I have a question about Keras function Dropout with the argument of noise_shape.
Question 1:
What's the meaning of if your inputs have shape (batch_size, timesteps, features) and you want the dropout mask to be the same for all timesteps, you can use noise_shape=(batch_size, 1, features)?, and what's the benefit of adding this argument?
Does it mean the number of neurons that will be dropped out is same along time step? which means at every timestep t, there would be n neurons dropped?
Question 2: Do I have to include 'batch_size' in noise_shape when creating models? --> see the following example.
Suppose I have a multivariate time series data in the shape of (10000, 1, 100, 2) --> (number of data, channel, timestep, number of features).

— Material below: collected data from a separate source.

-- ==== Sys2Proof/Syntax.lean ====
section
/-! DEFINITION. The 42 commands of the opcode map (spec 30_encoding.md R74), one constructor per row of
spec/opcode_table.json. -/

namespace Sys2Proof

/-- The frame a status-view command operates on, selected by the T bit (R73, R200). -/
inductive Target where
  /-- T = 0, assembler operand `m`: the master frame `MF`. -/
  | master
  /-- T = 1, assembler operand `c`: the controller frame `CF`. -/
  | controller
deriving DecidableEq, Repr

/-- A decoded command. `imm` is the unsigned `IMM8` of the word, whatever its value: an immediate
outside the command's legal set still decodes (R76). `DIN64` is no part of the command word. -/
inductive Instr where
  -- Master-frame commands, R100 to R109
  | mfLoad
  | mfRead
  | mfGetPayload
  | mfEq
  | mfGetDest
  | mfSetDest (imm : Byte)
  | mfGetUnknown
  | mfSetUnknown (imm : Byte)
  | mfGetType
  | mfSetType (imm : Byte)
  -- Controller-frame commands, R150 to R161
  | cfDefault
  | cfLoad
  | cfRead
  | cfGetPayload
  | cfSetPayload
  | cfEq
  | cfGetLogin
  | cfSetLogin (imm : Byte)
  | cfGetWrite
  | cfSetWrite (imm : Byte)
  | cfGetQuery
  | cfSetQuery (imm : Byte)
  -- Status-view commands, R202 to R221
  | getEnabled (t : Target)
  | setEnabled (t : Target) (imm : Byte)
  | getMode (t : Target)
  | setMode (t : Target) (imm : Byte)
  | getFan (t : Target)
  | setFan (t : Target) (imm : Byte)
  | getError (t : Target)
  | setError (t : Target) (imm : Byte)
  | getTemp (t : Target)
  | setTemp (t : Target) (imm : Byte)
  | getEconomy (t : Target)
  | setEconomy (t : Target) (imm : Byte)
  | getMagic (t : Target)
  | setMagic (t : Target) (imm : Byte)
  | getSwing (t : Target)
  | setSwing (t : Target) (imm : Byte)
  | getSwingStep (t : Target)
  | setSwingStep (t : Target) (imm : Byte)
  | getPresent (t : Target)
  | setPresent (t : Target) (imm : Byte)
deriving DecidableEq, Repr

end Sys2Proof
end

Then I create batches with batch size of 64 --> (64, 1, 100, 2)
If I want to create a CNN model with drop out, I use Keras functional API:
inp = Input([1, 100, 2])
conv1 = Conv2D(64, kernel_size=(11,2), strides(1,1),data_format='channels_first')(inp)
max1 = MaxPooling2D((2,1))(conv1)
max1_shape = max1._keras_shape
drop1 = Dropout((0.1, noise_shape=[**?**, max1._keras_shape[1], 1, 1]))
Because the output shape of layer max1 should be (None, 64, 50, 1), and I cannot assign None to the question mark (which corresponds to batch_size)
I wonder how should I cope with this? Should I just use (64, 1, 1) as noise_shape? or should I define a variable called 'batch_size', then pass it to this argument like (batch_size, 64, 1, 1)?